*** Begin section ***

-- ==== Sys2Proof/Machine/Fields.lean ====
section
/-!
DEFINITION. Sys2Proof/Machine/Fields.lean: the address of every register of the module and the bit range of every field,
under the names the register tables of the spec give them: `R.<REGISTER>` is a byte address, `F.<REGISTER>_<field>` a
field. An argument `n` (or `n m`) is the instance: a link, camera, bent, port, row, source or job number, as the window
or array of the register's chapter counts.
-/
namespace Sys2Proof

*** End section ***

WORK INSTRUCTION: From the listing above, copy out each line where the word "register" appears.

ANSWER SECTION:
DEFINITION. Sys2Proof/Machine/Fields.lean: the address of every register of the module and the bit range of every field,
under the names the register tables of the spec give them: `R.<REGISTER>` is a byte address, `F.<REGISTER>_<field>` a
or array of the register's chapter counts.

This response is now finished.